Jun  8 08:15:08 pbx01 asterisk[15909]: DEBUG[15941]: chan_iax2.c:10631 in socket_process: Immediately destroying 3789, having received hangup
Jun  8 08:15:08 pbx01 asterisk[15909]: WARNING[3565]: app_meetme.c:3650 in conf_run: Unable to write frame to channel IAX2/exadellink-3789
Jun  8 08:15:08 pbx01 asterisk[15909]: WARNING[3565]: app_meetme.c:3650 in conf_run: Unable to write frame to channel IAX2/exadellink-3789
Jun  8 08:15:08 pbx01 asterisk[15909]: WARNING[3565]: app_meetme.c:3650 in conf_run: Unable to write frame to channel IAX2/exadellink-3789
...
...


In a normal situation a hangup from asterisk B side follows with completion of meetme (which is the 7th priority in our conference macro) at the asterisk A.

Conference macro:

exten => s,1,Ringing
exten => s,n,Wait(2)
exten => s,n,Playback(exadel_conference)
exten => s,n,Wait(1)
exten => s,n,Set(TIMEOUT(absolute)=${CONF_MAX_DU})
exten => s,n,Set(CHANNEL(musicclass)=standard)
exten => s,n,MeetMe(${ARG1},M)

Log example in situation without any problem:

Jun  8 08:40:24 pbx01 asterisk[15909]: DEBUG[15941]: chan_iax2.c:10631 in socket_process: Immediately destroying 5707, having received hangup
Jun  8 08:40:24 pbx01 asterisk[15909]: VERBOSE[4025]: app_macro.c:425 in _macro_exec: [Jun  8 08:40:24]   == Spawn extension (macro-conference, s, 7) exited non-zero on 'IAX2/exadel\
link-5707' in macro 'conference'
Jun  8 08:40:24 pbx01 asterisk[15909]: DEBUG[4025]: pbx.c:4755 in __ast_pbx_run: Spawn extension (eltegra-ext,1587,1) exited non-zero on 'IAX2/exadellink-5707'
Jun  8 08:40:24 pbx01 asterisk[15909]: VERBOSE[4025]: pbx.c:4756 in __ast_pbx_run: [Jun  8 08:40:24]   == Spawn extension (eltegra-ext, 1587, 1) exited non-zero on 'IAX2/exadellink-\
5707'
Jun  8 08:40:24 pbx01 asterisk[15909]: DEBUG[4025]: channel.c:2630 in ast_softhangup_nolock: Soft-Hanging up channel 'IAX2/exadellink-5707'                                          
Jun  8 08:40:24 pbx01 asterisk[15909]: DEBUG[4025]: channel.c:2758 in ast_hangup: Hanging up channel 'IAX2/exadellink-5707'                                                          
Jun  8 08:40:24 pbx01 asterisk[15909]: DEBUG[4025]: chan_iax2.c:5200 in iax2_hangup: We're hanging up IAX2/exadellink-5707 now...
Jun  8 08:40:24 pbx01 asterisk[15909]: DEBUG[4025]: chan_iax2.c:5217 in iax2_hangup: Really destroying IAX2/exadellink-5707 now...
Jun  8 08:40:24 pbx01 asterisk[15909]: DEBUG[4025]: chan_iax2.c:2714 in sched_delay_remove: schedule decrement of callno used for 93.191.103.5 in 60 seconds
Jun  8 08:40:24 pbx01 asterisk[15909]: VERBOSE[4025]: chan_iax2.c:5233 in iax2_hangup: [Jun  8 08:40:24]     -- Hungup 'IAX2/exadellink-5707'


We have a lot of conference calls at our asterisk but never run into the problem described above when using timing_dahdi but with timerfd timing run into it 3-5 times in a week. When we were lucky and noticed the problem before the computer was finally frozen we were able to restore asterisk functionality by destroying the conference using asterisk command "meetme kick <meetme number> all".
Comments:By: Leif Madsen (lmadsen) 2011-06-17 10:49:13.830-0500

I understand there was/is an issue with res_timing_timerfd on your system (although if you use the 1.8 branch directly I know quite a bit of work has been done recently for timing issues with that module).

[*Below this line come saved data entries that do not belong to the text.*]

-- ==== Sys2Proof/Machine/Settings.lean ====
section
/-! DEFINITION. Registers whose write has conditions or effects of its own: bindings, windows, the working floor, code
tables, recipes, MISS engines, the load/store share, classes and budgets (R54 to R56, R73, R74, R77, R84, R85, R153 to
R156, R175, R190, R203, R204, R222, R226, R237, R351). -/

namespace Sys2Proof.Machine

open Sys2Proof

/-! ### Allotments and the aperture (R54 to R56, R84, R351) -/

/-- A logical device with Memory Space Enable 0 takes the BAR4 size that ALT_CTRL asks for (R351). -/
def State.sizeAperture (s : State) (k : Nat) : State :=
  let want := s.wantAperture k
  s.modLd k fun d => if d.mse then d else { d with aperture := want }

/-- Set BIND_ERR of an allotment. -/
def State.bindError (s : State) (n : Nat) : State := s.modAllot n fun a => { a with bindErr := true }

/-- An allotment owns an extent, is a member of one, or holds a queue (R56). -/
def State.inUse (s : State) (n : Nat) : Bool :=
  (s.ext.tbl.any fun (_, x) => x.owner == n || x.members.any fun (m, _) => m == n) ||
    s.queues.any fun (_, q) => q.assigned && q.allotment == n

/-- A write to ALT_BIND that R54 or R56 ignores. -/
def State.bindBad (s : State) (n : Nat) (v : Reg32) : Bool :=
  let a := s.allot n
  let port := fld v 0 3
  let ld := fld v 4 4
  let k := ldKey port ld
  ((List.range 64).any fun m => m != n && (s.allot m).enabled && (s.allot m).ldk == k) || k == 0 ||
    (a.enabled && k != a.ldk) || !(s.portLds port).contains ld || (a.enabled && !bitOf v 8 && s.inUse n)

/-- A write of ALT_BIND; allotment 0's is read-only (R55). -/
def State.altBind (s : State) (n : Nat) (v : Reg32) : State :=
  if n = 0 then s
  else if s.bindBad n v then s.bindError n
  else
    let s := s.modAllot n fun a => { a with
      bind := v &&& 0x1F7, state := if 2 ≤ a.state then a.state else if bitOf v 8 then 1 else 0 }
    s.sizeAperture (s.ldOf n)

/-- ALT_BIND (R54). -/
def execAltBind (t n : Nat) (v : Reg32) (s : State) : Host.Outcome State Fault Refusal :=
  let s := s.start t
  if 64 ≤ n then .next s else .next (s.viaBar 0 (0x30000 + 0x40 * n) fun s => s.altBind n v)

/-- A write of ALT_CTRL: 0, or a size from 2^21 to 2^40. -/
def State.altCtrl (s : State) (n : Nat) (v : Reg32) : State :=
  let x := fld v 0 6
  if x = 0 ∨ (21 ≤ x ∧ x ≤ 40) then
    (s.modAllot n fun a => { a with ctrl := BitVec.ofNat 32 x }).sizeAperture (s.ldOf n)
  else s

/-- ALT_CTRL (R84, R351). -/
def execAltCtrl (t n : Nat) (v : Reg32) (s : State) : Host.Outcome State Fault Refusal :=
  let s := s.start t
  if 64 ≤ n then .next s else .next (s.viaBar 0 (0x30008 + 0x40 * n) fun s => s.altCtrl n v)

/-! ### Windows (R73, R74, R85) -/

/-- An enabled window that a commit may not make live: outside the aperture, or not over one extent that the
allotment may reach. -/
def State.windowBad (s : State) (n : Nat) (w : Window) : Bool :=
  let ap := (s.ld (s.ldOf n)).aperture
  ap == 0 || decide (2 ^ ap < w.base + w.len) || match s.rangeExtent w.to w.len with
    | some (_, x) => x.rights n == 0 || x.isRevoked n s.now (w.to + w.len - 1 - x.base)
    | none => true

/-- The first window of a set that fails the checks of R74. -/
def State.firstBad (s : State) (n : Nat) (l : Sparse Window) : Option Nat :=
  let on := l.filter fun (_, w) => w.on
  (on.find? fun (i, w) => s.windowBad n w || on.any fun (j, u) =>
    j != i && decide (w.base < u.base + u.len) && decide (u.base < w.base + w.len)).map (·.1)

/-- A write of WIN_COMMIT: the shadow set becomes live at its count, or at the next one (R73, R74). -/
def State.winCommit (s : State) (by_ n off : Nat) (v : Reg64) : State :=
  let a := s.allot n
  if a.winPend.isSome then s.err by_ 0x05 3 off 0 0xFFFF 0xFFFF
  else match s.firstBad n a.shadow with
    | some i => s.setAllot n { a with winErr := true, winBad := i }
    | none => s.setAllot n { a with winPend := some (Nat.max (expand48 s.now (fld v 0 48)) (s.now + 1), a.shadow) }

/-- WIN_COMMIT. -/
def execWinCommit (t by_ n : Nat) (v : Reg64) (s : State) : Host.Outcome State Fault Refusal :=
  let s := s.start t
  if 64 ≤ n then .next s
  else .next (s.ownVia by_ n (0x48000 + 0x20 * n) 0x3200 fun s =>
    (s.wrote64 (0x48000 + 0x20 * n) true v).winCommit by_ n (seenAt by_ (0x48000 + 0x20 * n) 0x3200) v)

/-- WIN_COMMIT_COUNT_REACHED: the committed set is live. -/
def execWinCommitCountReached (t n : Nat) (s : State) : Host.Outcome State Fault Refusal :=
  let s := s.start t
  match (s.allot n).winPend with
  | some (c, w) =>
    .next (if c ≤ s.now then s.modAllot n fun a => { a with
        live := w, winLive := BitVec.ofNat 64 c, winPend := none, winDead := 0 }
      else s)
  | none => .next s

/-! ### The working floor (R77) -/

/-- A write of DIR_CTRL: a floor that leaves too little for the pinned frames is ignored. -/
def State.dirCtrl (s : State) (v : Reg32) : State :=
  let g := fld v 0 6
  if g < 4 ∨ 32 < g then s
  else
    let s' : State := { s with dir := { s.dir with ctrl := BitVec.ofNat 32 g } }
    if s'.pinnedLimit < s.pinnedLimit ∧ s'.pinnedLimit < s.pinnedHeld then s.dirBit 0 else s'

/-- DIR_CTRL. -/
def execDirCtrl (t : Nat) (v : Reg32) (s : State) : Host.Outcome State Fault Refusal :=
  .next ((s.start t).viaBar 0 0x50000 fun s => s.dirCtrl v)

/-! ### Code tables (R153, R154, R156, R175) -/

/-- Extents bound to a code-table slot, those of an admitted GRANT included (R156). -/
def State.tableBound (s : State) (k : Nat) : Nat :=
  (s.ext.tbl.filter fun (_, x) => x.codec == 1 && x.slot == k).length +
    (s.cmds.filter fun c => pkOp c.pkt == 0x50 && pk c.pkt 24 1 != 1 &&
      fld (appliedAttr (BitVec.ofNat 32 (pk c.pkt 28 4))) 2 3 == 1 && !c.aux.isEmpty && nth c.aux 5 == k).length

/-- The lengths of the load buffer form a prefix code. -/
def State.bufferOk (s : State) : Bool :=
  let ls := (s.cod.buf.map (·.2)).filter (· != 0)
  !ls.isEmpty && decide (sumN (ls.map fun n => 2 ^ (15 - n)) ≤ 2 ^ 15)

/-- A write of COD_TBL_CTRL: ELEM, and a LOAD of the selected slot (R154). -/
def State.tableCtrl (s : State) (v : Reg32) : State :=
  let s := { s with cod := { s.cod with elem := bitOf v 1 } }
  let k := fld s.cod.tblSel 0 10
  if !bitOf v 0 then s
  else if k < 2 ∨ s.tableBound k != 0 ∨ !s.bufferOk then s.codBit 1
  else ({ s with cod := { s.cod with slots := sins s.cod.slots k (s.cod.elem, s.cod.buf) } }).digestUpdate

/-- TABLE_LOAD: LOAD is written to COD_TBL_CTRL. -/
def execTableLoad (t : Nat) (v : Reg32) (s : State) : Host.Outcome State Fault Refusal :=
  .next ((s.start t).viaBar 0 0x70024 fun s => s.tableCtrl (setBit v 0 true))

/-- A write of COD_GRANT_TABLE. -/
def State.grantTable (s : State) (v : Reg32) : State :=
  if (s.codeTable (fld v 0 10)).isSome then { s with cod := { s.cod with grantTable := v &&& 0x3FF } } else s.codBit 1

/-- COD_GRANT_TABLE. -/
def execCodGrantTable (t : Nat) (v : Reg32) (s : State) : Host.Outcome State Fault Refusal :=
  .next ((s.start t).viaBar 0 0x70008 fun s => s.grantTable v)

/-- A write of COD_EXT_TABLE: the selected extent is bound to another slot, unless a write to it has been stamped; one that
is stamped at this count later makes the rebinding void (R156). -/
def State.rebind (s : State) (v : Reg32) : State :=
  let e := s.cod.extSel.toNat
  let k := fld v 0 10
  match s.extent e with
  | none => s.codBit 2
  | some x =>
    if x.codec != 1 || (s.codeTable k).isNone || x.written.isSome then s.codBit 2
    else
      let was := match x.rebound with | some (c, j) => if c = s.now then j else x.slot | none => x.slot
      let s := s.setExtent e { x with slot := k, rebound := some (s.now, was) }
      ({ s with cod := { s.cod with extTable := setFld s.cod.extTable 0 10 k } }).digestUpdate

/-- COD_EXT_TABLE. -/
def execCodExtTable (t : Nat) (v : Reg32) (s : State) : Host.Outcome State Fault Refusal :=
  .next ((s.start t).viaBar 0 0x700C4 fun s => s.rebind v)

/-! ### Recipes (R203, R204, R219) -/

/-- Admitted, incomplete commands that use a recipe slot; FILL, COPY and COMPARE use slots 6 to 8 (R219, R265). -/
def State.recipeUsers (s : State) (k : Nat) : Nat :=
  (s.cmds.filter fun c => (pkOp c.pkt == 0x13 && pk c.pkt 24 1 == k) ||
    (1 ≤ pkOp c.pkt && pkOp c.pkt ≤ 3 && pkOp c.pkt + 5 == k)).length

/-- Set RCP_ERR. -/
def State.recipeError (s : State) : State := { s with spr := { s.spr with rcpErr := true } }

/-- LOAD of the selected slot: the buffer is validated, and its allowance becomes allotment 0's alone. -/
def State.loadRecipe (s : State) : State :=
  let k := fld s.spr.rcpSel 0 6
  if k < 16 ∨ s.recipeUsers k != 0 ∨ !imageOk s.spr.buf then s.recipeError
  else ({ s with spr := { s.spr with
    slots := sins s.spr.slots k s.spr.buf, allow := sput (BitVec.allOnes 64) s.spr.allow k 1 } }).digestUpdate

/-- CLEAR of the selected slot. -/
def State.clearRecipe (s : State) : State :=
  let k := fld s.spr.rcpSel 0 6
  if k < 16 ∨ s.recipeUsers k != 0 then s.recipeError
  else ({ s with spr := { s.spr with slots := sdel s.spr.slots k } }).digestUpdate

/-- A write of SPR_RCP_CTRL. -/
def State.recipeCtrl (s : State) (v : Reg32) : State :=
  let s := if bitOf v 0 then s.loadRecipe else s
  if bitOf v 1 then s.clearRecipe else s

/-- RECIPE_LOAD: LOAD is written to SPR_RCP_CTRL. -/
def execRecipeLoad (t : Nat) (v : Reg32) (s : State) : Host.Outcome State Fault Refusal :=
  .next ((s.start t).viaBar 0 0x90034 fun s => s.recipeCtrl (setBit v 0 true))

/-- RECIPE_CLEAR: CLEAR is written to SPR_RCP_CTRL. -/
def execRecipeClear (t : Nat) (v : Reg32) (s : State) : Host.Outcome State Fault Refusal :=
  .next ((s.start t).viaBar 0 0x90034 fun s => s.recipeCtrl (setBit v 1 true))

/-! ### Engines, share, classes and budgets (R190, R222, R226, R237) -/

/-- A write of MXE_CTRL: a change goes into a plan with cause MANAGEMENT. -/
def State.missEngines (s : State) (v : Reg32) : State :=
  let n := fld v 0 5
  if 16 < n ∨ n = fld s.mxe.ctrl 0 5 then s
  else ({ s with mxe := { s.mxe with ctrl := BitVec.ofNat 32 n } }).issueLive 4 fun b => { b with miss := n }

/-- MISS_ENGINES. -/
def execMissEngines (t : Nat) (v : Reg32) (s : State) : Host.Outcome State Fault Refusal :=
  .next ((s.start t).viaBar 0 0x80000 fun s => s.missEngines v)

/-- The guaranteed draw of `s` exceeds 90% of an allowance; before the first plan nothing is checked (R226). -/
def State.drawTooHigh (s : State) (allow : Nat) : Bool := s.plan.cur.ver != 0 && decide (9 * allow < 10 * s.draw)

/-- Set BUDGET_ERR. -/
def State.budgetError (s : State) : State := { s with col := { s.col with budgetErr := true } }
/-- Set CLASS_ERR. -/
def State.classError (s : State) : State := { s with col := { s.col with classErr := true } }

/-- A write of COL_CTRL: a change of LS_SHARE goes into a plan with cause MANAGEMENT, unless it breaks R226. -/
def State.lsShare (s : State) (v : Reg32) : State :=
  let n := fld v 0 10
  let allow := allowOf (nth s.plan.cur.rates 0) n
  if n < 100 ∨ 500 < n ∨ n = fld s.col.ctrl 0 10 then s
  else if allow < s.plan.cur.allow ∧ s.drawTooHigh allow then s.budgetError
  else ({ s with col := { s.col with ctrl := BitVec.ofNat 32 n } }).issueLive 4 fun b => { b with lsShare := n }

/-- LS_SHARE. -/
def execLsShare (t : Nat) (v : Reg32) (s : State) : Host.Outcome State Fault Refusal :=
  .next ((s.start t).viaBar 0 0x20000 fun s => s.lsShare v)

/-- A write of COL_BUDGET[i]. -/
def State.colBudget (s : State) (i : Nat) (v : Reg32) : State :=
  let s' : State := { s with col := { s.col with budget := sput 0 s.col.budget i (v &&& 0x0FFF0FFF) } }
  if s'.drawTooHigh s.plan.cur.allow ∧ s.draw < s'.draw then s.budgetError else s'

/-- COL_BUDGET. -/
def execColBudget (t idx : Nat) (v : Reg32) (s : State) : Host.Outcome State Fault Refusal :=
  let s := s.start t
  if 1024 ≤ idx then .next s else .next (s.viaBar 0 (0x21000 + 4 * idx) fun s => s.colBudget idx v)

/-- A write of COL_CLASS[c] (R222, R226, R237). -/
def State.colClass (s : State) (c : Nat) (v : Reg32) : State :=
  let kind := fld v 0 2
  let s' : State := { s with col := { s.col with cls := sput 0 s.col.cls c (v &&& 0x73) } }
  if kind = 3 ∨ (kind != 2 ∧ s.kind c = 2 ∧ s.col.res.any fun r => r.cls == c) then s.classError
  else if kind = 2 ∧ s.kind c != 2 ∧ s'.drawTooHigh s.plan.cur.allow then s.classError.budgetError
  else s'

/-- COL_CLASS. -/
def execColClass (t c : Nat) (v : Reg32) (s : State) : Host.Outcome State Fault Refusal :=
  let s := s.start t
  if 16 ≤ c then .next s else .next (s.viaBar 0 (0x20040 + 4 * c) fun s => s.colClass c v)

end Sys2Proof.Machine
end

However, your request to have the priorities changed has already been rejected.

By: Jacob LIpstein (jacobli) 2011-06-17 11:36:17.644-0500

1. I did not require to change priority: it was my suggestion only. And reason was very clear: my experience shows that using timerfd in versions up to 1.8.4.1 can badly affect asterisk.
2. We are not experience any problem with our asterisks now because we have switched back to dahdi timing.
3. I hope you have closed the issue knowing that the timerfd timing is fixed or is supposed to be fixed soon.
4. We have no plans to switch to timerfd timing (last switch happened accidentally) and ensure it works without issues.